▶ Task to complete
Find the word "several" in the material below and gather every line that contains it.

Entries provided: Begin

-- ==== Sys2Proof/Machine/Protect.lean ====
section
/-!
DEFINITION. The items of the protection library (07 R257 to R274), which PE evaluates for a context in its slot.

An item's settings and state are words of its context's data area, its block. Rule R257 states what an item does and not the bundles it
is made of: the order of the words in a block, the units of the settings and the order of the binary32 operations are the model's
(DESIGN CHOICE, log entry 73). Magnitudes and settings are binary32 in primary units, times are in µs, sums are two words, low word
first.
-/

namespace Sys2Proof.Machine

/-! ### Numbers -/

def fAdd (x y : Word) : Word := peFloat .fadd x y
def fSub (x y : Word) : Word := peFloat .fsub x y
def fMul (x y : Word) : Word := peFloat .fmul x y
def fDiv (x y : Word) : Word := peFloat .fdiv x y
def fAbs (x : Word) : Word := x &&& ~~~ signMask
def fNeg (x : Word) : Word := x ^^^ signMask
def fMax (x y : Word) : Word := peFloat .fmax x y
def fGe (x y : Word) : Bool := peFloatCond .ge x y
def fLt (x y : Word) : Bool := peFloatCond .lt x y
def fOfNat (n : Nat) : Word := ofPair (fpOfInt binary32 .nearest n)

/-- |re + j im|. -/
def fHypot (re im : Word) : Word := peUnary .fsqrt (fAdd (fMul re re) (fMul im im))

/-- An accumulator as binary32 (07 R251 AFLT). -/
def accFloat (v : Int) : Word := ofPair (fpOfInt binary32 .nearest v (-32))

def f0p95 : Word := 0x3F733333#32
def f1p03 : Word := 0x3F83D70A#32
def f1p05 : Word := 0x3F866666#32
def f1p10 : Word := 0x3F8CCCCD#32
def f0p20 : Word := 0x3E4CCCCD#32
def f0p05 : Word := 0x3D4CCCCD#32
def f0p02 : Word := 0x3CA3D70A#32
def fOne : Word := 0x3F800000#32
def fTwo : Word := 0x40000000#32
def fTwenty : Word := 0x41A00000#32
/-- The square root of 2, half that of 3, a third. -/
def fRoot2 : Word := 0x3FB504F3#32
def fHalfRoot3 : Word := 0x3F5DB3D7#32
def fThird : Word := 0x3EAAAAAB#32
/-- A frame in s, frames in 1 s, the 2 ms of TH3. -/
def fFrame : Word := 0x3803126F#32
def fRate : Word := 0x46FA0000#32
def f2ms : Word := 0x3B03126F#32

/-- cos of 0° to 90° in steps of 1°. -/
def cosines : List Word :=
  [0x3F800000#32, 0x3F7FF605#32, 0x3F7FD814#32, 0x3F7FA62F#32, 0x3F7F605C#32, 0x3F7F069E#32, 0x3F7E98FD#32, 0x3F7E1781#32,
   0x3F7D8235#32, 0x3F7CD925#32, 0x3F7C1C5C#32, 0x3F7B4BEB#32, 0x3F7A67E2#32, 0x3F797051#32, 0x3F78654D#32, 0x3F7746EA#32,
   0x3F76153F#32, 0x3F74D063#32, 0x3F737871#32, 0x3F720D81#32, 0x3F708FB2#32, 0x3F6EFF20#32, 0x3F6D5BEC#32, 0x3F6BA635#32,
   0x3F69DE1D#32, 0x3F6803CA#32, 0x3F66175E#32, 0x3F641901#32, 0x3F6208DA#32, 0x3F5FE714#32, 0x3F5DB3D7#32, 0x3F5B6F51#32,
   0x3F5919AE#32, 0x3F56B31D#32, 0x3F543BCE#32, 0x3F51B3F3#32, 0x3F4F1BBD#32, 0x3F4C7360#32, 0x3F49BB13#32, 0x3F46F30A#32] ++
  [0x3F441B7D#32, 0x3F4134A6#32, 0x3F3E3EBD#32, 0x3F3B39FF#32, 0x3F3826A7#32, 0x3F3504F3#32, 0x3F31D522#32, 0x3F2E9772#32,
   0x3F2B4C25#32, 0x3F27F37C#32, 0x3F248DBB#32, 0x3F211B24#32, 0x3F1D9BFE#32, 0x3F1A108D#32, 0x3F167918#32, 0x3F12D5E8#32,
   0x3F0F2744#32, 0x3F0B6D77#32, 0x3F07A8CA#32, 0x3F03D989#32, 0x3F000000#32, 0x3EF838F7#32, 0x3EF05E94#32, 0x3EE87171#32,
   0x3EE0722F#32, 0x3ED8616C#32, 0x3ED03FC9#32, 0x3EC80DE9#32, 0x3EBFCC6F#32, 0x3EB77C01#32, 0x3EAF1D44#32, 0x3EA6B0DF#32,
   0x3E9E377A#32, 0x3E95B1BE#32, 0x3E8D2057#32, 0x3E8483EE#32, 0x3E77BA60#32, 0x3E665992#32, 0x3E54E6CD#32, 0x3E43636F#32] ++
  [0x3E31D0D4#32, 0x3E20305B#32, 0x3E0E8365#32, 0x3DF996A2#32, 0x3DD61305#32, 0x3DB27EB6#32, 0x3D8EDC7B#32, 0x3D565E3A#32,
   0x3D0EF2C6#32, 0x3C8EF859#32, 0x00000000#32]
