/-- What an item reads beside blocks in one of the frames it takes in: coefficients and samples (07 R258 to R260). -/
def State.frameReads (s : State) (c : Nat) (x : LibItem) (b : List Word) (j : Nat) : Option (List Nat) :=
  let both := fun (window : Nat) => allOf (x.channels.flatMap fun ch => [s.sampleAt c j ch, s.sampleAt c (j + 4096 - window) ch])
  match x.kind with
  | .phm3 =>
    match s.blockAt c (bn b 4 + 2 * (j % bn b 0)) 2, both (bn b 0) with
    | some k, some l => some (k ++ l)
    | _, _ => none
  | .rms3 => both (bn b 0)
  | .dcm => both (bn b 0)
  | .frq => allOf (x.channels.flatMap fun ch => [s.sampleAt c (j + 4095) ch, s.sampleAt c j ch])
  | .bf => allOf (x.channels.map (s.sampleAt c j))
  | .step => s.blockAt c (x.base + 7 + bn b 5) 1
  | _ => some []

/-- The frames an item takes in. -/
def itemFrames (x : LibItem) (f : LibFrame) : List Nat :=
  match x.kind with
  | .phm3 | .rms3 | .dcm | .frq => f.newest
  | .bf | .step => [f.frame]
  | _ => []

/-- The words of an item's block from its outputs on that begin again with RESUME (06 R230): the timers and latches of elements. -/
def resumed (x : LibItem) (f : LibFrame) (b : List Word) : List Word :=
  if f.resume && !libInMeas x.kind && x.kind != .th3 then
    b.take (libSettingWords x.kind) ++ List.replicate (libBlockWords x.kind - libSettingWords x.kind) 0#32
  else b

/-- A frame of an item: its block as it will be. `blocks`: those of its inputs; `extra`: what it read beside; `selected`: whether a
selected operate output is 1. -/
def itemStep (x : LibItem) (f : LibFrame) (b : List Word) (blocks extra : List (List Word)) (selected : Bool) : List Word :=
  let first := blocks.headD []
  let second := blocks.getD 1 []
  let lane := x.lane.val
  match x.kind with
  | .phm3 => phm3Step f b extra
  | .rms3 => rms3Step f b extra
  | .dcm => dcmStep (min 4 x.channels.length) f b extra
  | .frq => frqStep lane x.ratedU f b first extra
  | .seq => seqStep b first second
  | .oc3 => oc3Step b blocks
  | .hs3 => hs3Step b blocks
  | .dir3 => dir3Step x.ratedI x.ratedU b first second
  | .uv3 => uv3Step x.ratedU b first
  | .ov3 => ov3Step b first
  | .fs => fsStep b first
  | .th3 => th3Step b first
  | .bf => bfStep lane selected b (extra.headD []) (if x.channels.isEmpty then some first else none)
  | .doc => docStep lane b first
  | .rise => riseStep lane b first
  | .step => stepStep lane b first (bw (extra.headD []) 0)
  | .seal => sealStep b selected

/-- The kind of the item whose block begins at `base`. -/
def State.kindAt (s : State) (c base : Nat) : Option LibKind := ((s.scheme c).find? fun x => x.base == base).map (·.kind)

/-- The words of the items' blocks an item reads: its inputs' and those of its selected outputs. -/
def State.inputBlocks (s : State) (c : Nat) (bases : List Nat) : Option (List (List Nat)) :=
  bases.foldr (fun b r => match (s.kindAt c b).bind fun k => s.blockAt c b (libBlockWords k), r with
    | some a, some r => some (a :: r)
    | _, _ => none) (some [])

/-- Words at several places. -/
def peReadAll : List Nat → State → State × List Word × Option Nat
  | [], s => (s, [], none)
  | off :: t, s =>
    match s.peRead off with
    | (s, none) => (s, [], some off)
    | (s, some w) =>
      let (s, ws, bad) := peReadAll t s
      (s, w :: ws, bad)

/-- Groups of words at several places. -/
def peReadGroups : List (List Nat) → State → State × List (List Word) × Option Nat
  | [], s => (s, [], none)
  | l :: t, s =>
    match peReadAll l s with
    | (s, _, some bad) => (s, [], some bad)
    | (s, ws, none) =>
      let (s, r, bad) := peReadGroups t s
      (s, ws :: r, bad)

/-- The block of an item is written, a STEP's ring takes its mean, and SEAL drives its flag and an item's line follows the rising edge of
its first output (07 R273, R274; scheme 1). -/
def State.endItem (s : State) (r : PeRun) (x : LibItem) (old b : List Word) (mean : Word) : State :=
  let s := s.peStores (s.dataWordAt r.cx x.base) b
  let s := s.when (x.kind == .step) (·.peStore (s.dataWordAt r.cx (x.base + 7 + bn old 5)) mean)
  let on := fun (w : List Word) => outputBit (bw w (libOutputWord x.kind)) 0
  let s := s.when (x.kind == .seal) (·.trp r x.flag.val (on b))
  match x.line with
  | some j => if libInMeas x.kind then s else s.trg r j.val (on b && !on old)
  | none => s
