/-- A received PTP message (11 R393, R397). -/
def execPtpMessageReceive (t : Nat) (port : Fin 2) (m : PtpMessage) (s : State) : Host.Outcome State Fault Refusal :=
  let s := s.advance t
  let p := port.val
  if !s.ptpOn p then .next s
  else match m with
  | .unsupported => .next s
  | .request peer => .next (s.answerPtp p peer)
  | .announce c =>
    let s := (s.hear p (some c)).runBmca
    .next (if s.get TIME_STAT_SLAVE = p then s.followMaster c.gm else s)
  | .sync origin =>
    if s.get TIME_STAT_SLAVE ≠ p then .next s
    else
      let s := s.withTime fun b => { b with syncAt := s.mono }
      if s.time.delayKnown then .next (s.newOffset (s.offsetOf p (s.leadOf p origin))) else .next s
  | .delay mpd =>
    if s.get TIME_STAT_SLAVE ≠ p then .next s
    else .next ((s.set TIME_MPD_NS mpd).withTime fun b => { b with delayKnown := true })

/-- The interval of a message at a port in ns (11 R397, R410). -/
def State.ptpPeriod (s : State) (p : Nat) : PtpSend → Nat
  | .sync => 1000000000 / 2 ^ s.get TIME_PTPCFG_SYNCI
  | .announce => 1000000000 * 2 ^ s.get TIME_PTPCFG_ANNI
  | .delayRequest => 1000000000 / 2 ^ s.get (TIME_PnCFG_DREQI p)

/-- Where the time of a port's last message of a kind is kept. -/
def ptpSlot (p : Nat) : PtpSend → Nat
  | .sync => 3 * p
  | .announce => 3 * p + 1
  | .delayRequest => 3 * p + 2

/-- The interval since the port's last message of the kind has ended. -/
def State.ptpDue (s : State) (p : Nat) (m : PtpSend) : Bool :=
  match s.time.sentAt.find? fun e => e.1 == ptpSlot p m with
  | some e => decide (e.2 + s.ptpPeriod p m ≤ s.mono)
  | none => true

/-- The messages of an interval (11 R397): Sync, with its Follow_Up where it is two-step, and Announce as master; delay requests as
slave or where peer delay is used. -/
def State.ptpTypes (s : State) (p : Nat) (m : PtpSend) : List Nat :=
  let st := s.get (TIME_PnPST_STATE p)
  match m with
  | .sync => if st = 6 then (if s.bit (TIME_PnCFG_ONESTEP p) then [0] else [0, 8]) else []
  | .announce => if st = 6 then [0xB] else []
  | .delayRequest => if s.bit (TIME_PnCFG_P2P p) then [2] else if st = 9 ∨ st = 8 then [1] else []

/-- An interval ends and TIME sends its messages (11 R397). -/
def execPtpInterval (t : Nat) (port : Fin 2) (m : PtpSend) (s : State) : Host.Outcome State Fault Refusal :=
  let s := s.advance t
  let p := port.val
  if !s.ptpOn p || !s.ptpDue p m || (s.ptpTypes p m).isEmpty then .next s
  else
    let s := (s.ptpTypes p m).foldl (fun (s : State) type => s.sendPtp p type) s
    .next (s.withTime fun b => { b with sentAt := CMap.place b.sentAt (ptpSlot p m) s.mono })

/-- The master of port `p` is lost to TIME (11 R392): HOLDOVER from TRACKING or LOCKED. -/
def State.holdover (s : State) (sync : Bool) : State :=
  let st := s.get TIME_STAT_STATE
  let s := s.withTime fun b => { b with offsets := [], delayKnown := false }
  if st = 1 ∨ st = 2 then (s.set TIME_STAT_STATE 3).emit 0x4003 [patternOf 32 s.time.offset, if sync then 2 else 1] else s
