/-! ### Outputs and tasks -/

/-- FIO outputs, safety output requests and core trip requests become 0 where the outputs are released (14 R471). -/
def State.dropOutputs (s : State) : State := if s.outputsReleased then s.fioRelease (some 0) (some 0) else s

/-- No task is dispatched from now on; their cycles end. -/
def State.stopDispatch (s : State) : State :=
  (s.setBit CYC_STAT_RUN false).withCyc fun c => { c with tasks := CMap.mapValues (fun _ => {}) (fun t => { t with cycle := none }) c.tasks }

/-- The mode of a module that runs tasks (02 R55). -/
def State.runMode (s : State) : Mode := if s.get CORE_STAT_VOTE = 0 ∧ s.get CORE_STAT_FAILED = 0 then .run else .runDegraded

/-- The standby is no longer ready (14 R466, R468, R478). -/
def State.dropReady (s : State) (reason : Nat) : State :=
  if s.pairReady then ((s.setBit PAIR_STAT_READY false).dropOutputs).emit 0xB00A [reason] else s

/-! ### Tracked regions -/

/-- The task of the tracked region that holds a word (14 R472). -/
def State.trackedTask (s : State) (k : Nat) : Option Nat :=
  match s.regionOf k with
  | some n => ((List.range 16).find? fun r => s.bit (PAIR_RrCFG_EN r) && s.get (PAIR_RrCFG_REGION r) == n).map fun r =>
      s.get (PAIR_RrCFG_TASK r)
  | none => none

/-- The 64-byte block at a key, as the cross-link carries it. -/
def State.linkBlock (s : State) (k : Nat) : Nat × List Word :=
  let word := fun (k : Nat) => match classify (s.stored k) with
    | .written d _ _ => d
    | _ => 0#32
  (k, (List.range 16).map fun i => word (k + 4 * i))

/-- The state of a timer (14 R472). -/
def State.timerImage (s : State) (t : Nat) : TimerImage :=
  let run := s.cyc.timers.find? fun x => x.index == t
  { index := t, running := run.isSome, periodic := (run.map (·.periodic)).getD false, durationUs := s.get (CYC_TMnDUR_DUR t)
    remaining := (run.map fun x => x.start + (x.seen + 1) * x.durationUs * 1000 - s.mono).getD 0, count := s.get (CYC_TMnCTL_EXPCNT t) }

/-- A task has its entry of a kind for this station. -/
def State.feeds (s : State) (n kind station : Nat) (out : Bool) : Bool :=
  s.imageEntries.any fun e => (s.imOut e || !out) && s.imKind e == kind && s.imTask e == n && s.imStation e == station

/-- The pair sequence number of a release edge to come: one is added at each edge before it at which a task has its release edge (01
R39). DEDUCED, log entry 55: every one of them has committed. -/
def State.psnAt (s : State) (release : Nat) : Nat :=
  let due := fun e => s.enabledTasks.any fun m =>
    decide (s.get (CYC_TnREL_REL m) ≤ e) && s.isPeriodStart m (e - s.get (CYC_TnREL_REL m))
  let passed := (List.range (release - s.tick - 1)).filter fun i => due (s.tick + 1 + i)
  (s.get PAIR_PSN_PSN + passed.length) % 2 ^ 32
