-- ==== Sys2Proof/Machine/Cyc.lean ====
section
/-!
DEFINITION. The commands of CYC outside the tick edge: charging, reads with effects, timers, forces, starts and
stops (05).
-/

namespace Sys2Proof.Machine

open Reg

def execCycRunWrite (t task : Nat) (valid : Bool) (s : State) : Host.Outcome State Fault Refusal :=
  .next ((s.advance t).writeRun task valid)

/-- A budget expiry is found when the charge up to `t` reaches BUD (05 R170). -/
def execBudgetExpiry (t : Nat) (s : State) : Host.Outcome State Fault Refusal := .next (s.advance t).charge

/-- A read of CYC_DISP returns the mask and releases line 16 (05 R171). -/
def State.readDisp (s : State) : State × Word := (s.withCyc fun c => { c with line16 := false }, s.rd CYC_DISP)

def execDispRead (s : State) : Host.Outcome State Fault Refusal := .next (State.answerRead s.readDisp)

/-- A read of CYC_TnWV returns it and sets STARTS and OVR to 0 (05 R202). -/
def State.readWv (s : State) (n : Nat) : State × Word :=
  ((s.set (CYC_TnWV_STARTS n) 0).setBit (CYC_TnWV_OVR n) false, s.rd (CYC_TnWV n))

def execCywValueRead (task : Fin 16) (s : State) : Host.Outcome State Fault Refusal :=
  .next (State.answerRead (s.readWv task.val))

/-- The timer starts at the MONO at which CYC performs the START (05 R182). -/
def execTimerStart (t : Nat) (timer : Fin 32) (s : State) : Host.Outcome State Fault Refusal :=
  .next ((s.advance t).startTimer timer.val (s.advance t).mono)

def execTimerStop (t : Nat) (timer : Fin 32) (s : State) : Host.Outcome State Fault Refusal :=
  .next (((s.advance t).expireTimer timer.val).stopTimer timer.val)

def execTimerExpiry (t : Nat) (timer : Fin 32) (s : State) : Host.Outcome State Fault Refusal :=
  .next ((s.advance t).expireTimer timer.val)

def execEdgeFifoRead (s : State) : Host.Outcome State Fault Refusal := .next (State.answerRead s.readEdge)

def execForceSet (cseq type : Nat) (tool : Bool) (s : State) : Host.Outcome State Fault Refusal :=
  .next (s.forceMailbox cseq (setForce type tool))

def execForceRemove (cseq : Nat) (tool : Bool) (s : State) : Host.Outcome State Fault Refusal :=
  .next (s.forceMailbox cseq (removeForce tool))

def execForceRemoveAll (cseq : Nat) (tool : Bool) (s : State) : Host.Outcome State Fault Refusal :=
  .next (s.forceMailbox cseq (removeForces tool))

def execForceRead (cseq : Nat) (s : State) : Host.Outcome State Fault Refusal := .next (s.forceMailbox cseq readForce)

def execColdStart (cseq : Nat) (s : State) : Host.Outcome State Fault Refusal :=
  .next (s.restartMailbox cseq (pairStart false))

def execWarmStart (cseq : Nat) (s : State) : Host.Outcome State Fault Refusal :=
  .next (s.restartMailbox cseq (pairStart true))

def execStopCommand (cseq : Nat) (s : State) : Host.Outcome State Fault Refusal :=
  .next (s.restartMailbox cseq stopTasks)

end Sys2Proof.Machine
end

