/-- A response (08 R285, R286). -/
def State.watchdogResponse (s : State) (v : Word) : State :=
  if s.get GIRTH_STAT_STATE ≠ 1 ∨ s.bit GIRTH_STAT_HALT then s
  else
    let c := s.rd GIRTH_WDCHAL
    let correct := v == ~~~ c
    if !s.bit GIRTH_STAT_WDRUN then
      if correct then ((s.nextChallenge.setBit GIRTH_STAT_WDRUN true).emit 0x6004 [c.toNat]).girthDrive else s
    else
      let d := s.gx - s.girth.wdAt
      if s.wdMax < d then s.latchSafe 4 0
      else if d < s.wdMin then s.latchSafe 5 0
      else if !correct then s.latchSafe 6 0
      else s.nextChallenge.set GIRTH_WDLAST_INT (d / 10000)

def execWatchdogResponse (t : Nat) (v : Word) (s : State) : Host.Outcome State Fault Refusal :=
  .next ((s.advance t).watchdogResponse v)

def execWatchdogTimeout (t : Nat) (s : State) : Host.Outcome State Fault Refusal :=
  let s := s.advance t
  if s.get GIRTH_STAT_STATE = 1 ∧ s.bit GIRTH_STAT_WDRUN ∧ s.wdMax < s.gx - s.girth.wdAt then .next (s.latchSafe 4 0)
  else .next s

/-! ### Pairs and safety outputs -/

/-- The count reaches K (08 R289): never at a disagreement of T - 100 µs or less, agreements between two instants apart. -/
def execDiscrepancyFault (t : Nat) (pair : Fin 4) (s : State) : Host.Outcome State Fault Refusal :=
  let s := s.advance t
  let p := pair.val
  let s := s.lateSample p
  if s.pairOn p && s.bit (GIRTH_SIN_DISC p) && !s.bit (GIRTH_SIN_FAULT p) &&
      decide (s.pairT p < s.gx - (s.pairTimes p).since + 100000) then
    .next (s.discrepancy p).driveSafetyOutputs
  else .next s

def execRefreshTimeout (t : Nat) (out : Fin 4) (s : State) : Host.Outcome State Fault Refusal :=
  let s := s.advance t
  let i := out.val
  match (s.safetyOut i).refreshAt with
  | some r =>
    if s.get GIRTH_STAT_STATE ≠ 0 ∧ s.gp (29 + i) 0 1 = 1 ∧ !s.bit (GIRTH_SOUT_REFTO i)
        ∧ r + s.gp (29 + i) 5 10 * 100000 ≤ s.gx then
      let s := (s.setBit (GIRTH_SOUT_REFTO i) true).set GIRTH_FAULT_REFR (Nat.lor (s.get GIRTH_FAULT_REFR) (2 ^ i))
      .next ((s.emit 0x6008 [i + 1]).driveSafety i)
    else .next s
  | none => .next s

/-- Readback on for more than 2 ms while commanded off (08 R295), in every state of Girth; none while the group is lost (R297). -/
def execSafetyExternalDrive (t : Nat) (out : Fin 4) (s : State) : Host.Outcome State Fault Refusal :=
  let s := s.advance t
  let i := out.val
  let commanded := s.bit (GIRTH_SOUT_PERMIT i) && s.bit (GIRTH_SOUT_REQ i)
  if !commanded ∧ !(s.safetyOut i).driven ∧ s.get FIO_STAT_FS1 ≤ 1 then
    let s := s.setSafetyOut i { s.safetyOut i with driven := true }
    .next ((s.setReadback (i + 1) true).outputFault i GIRTH_FAULT_EXTD 0x6009 [i + 1])
  else .next s

/-- A switch test opens one switch of a conducting output (08 R295): the high side once every DARKPER, then the low side. -/
def execSwitchTestStart (t : Nat) (out : Fin 4) (s : State) : Host.Outcome State Fault Refusal :=
  let s := s.advance t
  let i := out.val
  let x := s.safetyOut i
  let due := x.lowNext || decide (x.testBase + s.gp (29 + i) 15 12 * 1000000000 ≤ s.gx)
  if bitOf (s.get GIRTH_STAT_SOUTON) i && s.girth.test.isNone && decide (s.girth.testEnd + 10000000 ≤ s.gx) && due then
    let x := if x.lowNext then { x with lowNext := false } else { x with testBase := s.gx, lowNext := true }
    let low := (s.safetyOut i).lowNext
    let s := (s.setSafetyOut i x).withGirth fun g => { g with test := some ⟨i, low, s.gx⟩ }
    .next (s.driveSafety i)
  else .next s

/-- What a switch test shows at `t` (08 R295): whether the readback showed off within 150 µs of the opening, judged from then on, and the
outputs whose readback has changed in the test so far. The switch closes again 200 µs after the opening, or with a fault. -/
def execSwitchTestCheck (t : Nat) (off : Bool) (changed : BitVec 4) (s : State) : Host.Outcome State Fault Refusal :=
  let s := s.advance t
  match s.girth.test with
  | none => .next s
  | some x =>
    let i := x.out
    let o := s.safetyOut i
    let lostSupply := decide (2 ≤ s.get FIO_STAT_FS1)
    let stuck := !off && decide (x.at_ + 150000 ≤ s.gx)
    let others := (List.range 4).filter fun j => j != i && changed.getLsbD j && !lostSupply
    if !stuck ∧ others.isEmpty ∧ s.gx < x.at_ + 200000 then .next s
    else
      let s := s.withGirth fun g => { g with test := none, testEnd := s.gx }
      let s := if stuck then (s.setReadback (i + 1) true).outputFault i GIRTH_FAULT_SWT 0x600A [i + 1, x.low.toNat, 0] else s
      let s := others.foldl (fun s j =>
        let s := s.outputFault i GIRTH_FAULT_SWT 0x600A [i + 1, 2, j + 1]
        s.outputFault j GIRTH_FAULT_SWT 0x600A [j + 1, 2, i + 1]) s
      .next ((s.driveSafety i).setSafetyOut i o)

/-! ### Raw path and elements -/

/-- A raw word's fields (06 R206). -/
def rawSample (w : Word) : Int := signedOf 24 (fieldGet w 0 24)
def rawChannelOf (w : Word) : Nat := fieldGet w 24 5
def rawOvr (w : Word) : Bool := w.getLsbD 29
def rawFt (w : Word) : Bool := w.getLsbD 30

/-- Number of ones in a word is even: the parity of a raw word. -/
def evenParity (w : Word) : Bool := onesBelow 32 w.toNat % 2 == 0

/-- Why Girth discards a raw word: 1 parity, 3 channel field, 2 repeated FT (08 R306, R316). -/
def State.rawDiscard (s : State) (w : Word) : Option Nat :=
  if !evenParity w then some 1
  else if 23 < rawChannelOf w then some 3
  else if (s.rawChannel (rawChannelOf w)).ft == some (rawFt w) then some 2
  else none

/-- A discarded word: counted, reported at most once per ms (08 R306). -/
def State.discardRaw (s : State) (w : Word) (reason : Nat) : State :=
  let ch := rawChannelOf w
  let s := (s.inc GIRTH_RAWERR_COUNT).setBit GIRTH_FAULT_RAWERR true
  let s := if (s.rawChannel ch).lost then s.setRawChannel ch { s.rawChannel ch with run := 0 } else s
  let due := match s.girth.rawErrAt with
    | none => true
    | some t => decide (t + 1000000 ≤ s.gx)
  if due then (s.withGirth fun g => { g with rawErrAt := some s.gx }).emit 0x6013 [ch, w.toNat, reason] else s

Entries provided: End

▶ Written reply
/-- Words at several places. -/
/-- Groups of words at several places. -/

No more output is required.